Accused was charged causing unnecessary pain, suffering or injury to a dog for beating the dog. The dog had been barking. A witness observed the accused yell that he was going to kill the dog and then hold the dog down and punch it in the face with a closed fist approximately 5 times. The dog was yelping. He then dragged the dog into the house. The witness called the Humane Society. The witness had a prior issue with the accused’s cats. The witness was placing mouse traps in her garden to deter the cats and would place bags of their feces at the front door of the accused. She had previously reported the accused to the Humane Society for leaving his dog out in the rain. Another witness also testified to seeing the accused strike the dog. A vet that did not examine the dog testified that a dog hit in the manner indicated would suffer possible bruising and injury to internal organs and would suffer emotional harm. She indicated punching a dog is not an accepted dog training method.

The accused denied the incident completely. He indicated he did not hear about it from the Humane Society until 2 months later and in that time he had surrendered the dog to the Humane Society who ultimately destroyed it.
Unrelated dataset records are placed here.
-- ==== Sys2Proof/Machine/Expander.lean ====
section
/-! DEFINITION. The schedule expander (42_schedule_expander.md): the schedule functions R172 and the micro-operations
LOAD_SCHEDULE (R171) and EXPAND_STEP (R173). -/

namespace Sys2Proof.Machine

/-- `sigma0` (R172). -/
def sigma0 (x : Word) : Word := rotr x 7 ^^^ rotr x 18 ^^^ shr x 3

/-- `sigma1` (R172). -/
def sigma1 (x : Word) : Word := rotr x 17 ^^^ rotr x 19 ^^^ shr x 10

/-- `W[t] <- be32(B[4t], B[4t+1], B[4t+2], B[4t+3])` with B = BUF, for t in 0..15 (R171). -/
def loadWord (t : Fin 16) (s : State) : Result :=
  readBuf ⟨4 * t, by omega⟩ s fun b0 =>
  readBuf ⟨4 * t + 1, by omega⟩ s fun b1 =>
  readBuf ⟨4 * t + 2, by omega⟩ s fun b2 =>
  readBuf ⟨4 * t + 3, by omega⟩ s fun b3 =>
  .next (s.writeW ⟨t, by omega⟩ (be32 b0 b1 b2 b3))

/-- LOAD_SCHEDULE (R171): `for t in 0..15`. -/
def loadSchedule (s : State) : Result := forEach loadWord (List.finRange 16) s

/-- The word EXPAND_STEP derives from W[t-16], W[t-15], W[t-7] and W[t-2] (R173). -/
def scheduleWord (w16 w15 w7 w2 : Word) : Word := add32 [w16, sigma0 w15, w7, sigma1 w2]

/-- EXPAND_STEP(t) with t = 16 + k (R173). -/
def expandStep (k : Fin 48) (s : State) : Result :=
  readW ⟨k, by omega⟩ s fun w16 =>
  readW ⟨k + 1, by omega⟩ s fun w15 =>
  readW ⟨k + 9, by omega⟩ s fun w7 =>
  readW ⟨k + 14, by omega⟩ s fun w2 =>
  .next (s.writeW ⟨k + 16, by omega⟩ (scheduleWord w16 w15 w7 w2))

end Sys2Proof.Machine
end

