-- ==== Sys2Proof/Machine/Port.lean ====
section
/-! DEFINITION. The command port (30_encoding.md R90): taking the host's next input, and what one input does (45_control.md
R253, 70_reset_and_hazards.md R400). -/

namespace Sys2Proof.Machine

/-- The host's next input and the state once it is taken; `none` while the host presents nothing. -/
def nextInput (s : State) : Option (HostInput × State) :=
  match s.pending with
  | [] => none
  | x :: rest => some (x, { s with pending := rest })

/-- `Step(S, word)` (R253). READ_STATUS and NOP do the same whatever ERR is, and every other command and every illegal
word is ignored when ERR = 1 (R305). -/
def runCommand (w : Word) (s : State) : Result :=
  match decode w with
  | .cmd i => exec i s
  | .illegal why => illegalCommand why s

/-- What one host input does: a command word is one command, and a hardware reset is R400. -/
def acceptInput : HostInput → State → Result
  | .command w, s => runCommand w s
  | .reset, s => .next (hardwareReset s)

/-- The word of a table row as the next input at the command port (log 14). -/
def tableInput (nbits w : Nat) : HostInput := .command (BitVec.ofNat 32 (w % 2 ^ nbits))

end Sys2Proof.Machine
end

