-- ==== Sys2Proof/Machine/Platform.lean ====
section
/-! DEFINITION. A platform of N_INST instances (60_exceptions.md R314): the product of independent single-instance models,
every interleaving admitted (20_memory.md R72; log 11). -/

namespace Sys2Proof.Machine

/-- The instances of a platform. They share only the ROMs (10_state.md R48), and have no identifiers visible to
commands: the index is the platform's own. -/
structure Platform (cfg : Config) where
  insts : Vector State cfg.nInst
  deriving DecidableEq, Repr

/-- The three outcomes of a step of a platform. -/
abbrev PlatformResult (cfg : Config) := Host.Outcome (Platform cfg) Fault Refusal

/-- Every instance right after its own reset (R314). -/
def Platform.reset (cfg : Config) : Platform cfg := ⟨Vector.replicate cfg.nInst State.reset⟩

/-- Instance `i` takes one step; the others stay (R72). -/
def Platform.stepAt {cfg : Config} (i : Fin cfg.nInst) (p : Platform cfg) : PlatformResult cfg :=
  match step p.insts[i] with
  | .next t => .next ⟨p.insts.set i.val t⟩
  | .fault r => .fault r
  | .refused r => .refused r

/-- The platform's run under one interleaving: which instance steps, in order. -/
def Platform.run {cfg : Config} : List (Fin cfg.nInst) → Platform cfg → PlatformResult cfg
  | [], p => .next p
  | i :: sched, p =>
    match p.stepAt i with
    | .next q => Platform.run sched q
    | .fault r => .fault r
    | .refused r => .refused r

end Sys2Proof.Machine
end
The court did not accept the evidence of the fist witness as there was no much animosity between the parties and her evidence was suspect. The 2nd witness was discounted because he did not immediately report. The Court found the incident occurred on the civil balance of probabilities but not on the criminal standard. The Court was also suspect whether there was pain, suffering or injury as the Humane Society did not take any steps to have the dog seized.

Not guilty.

R v Hunter, 2011 CarswellOnt 18570

Search and seizure Charter Application.

Accused charged with provincial offences of distress. The OPSCA had received a complaint that 5 or 6 horses were in a small pen with inadequate food and lack of water. The complainant letter to the OPSCA indicated the observations had been made from the roadway. Inspector attended the property and took photographs of the property. Unclear on the decision how much of the property she observed and from where. OPSCA receives a subsequent letter indicating the conditions had worsened. OSPCA and police then attend with a search warrant. Accused argues the initial OPSCA search was unreasonable and thus the warrant based on the observations was then unreasonable.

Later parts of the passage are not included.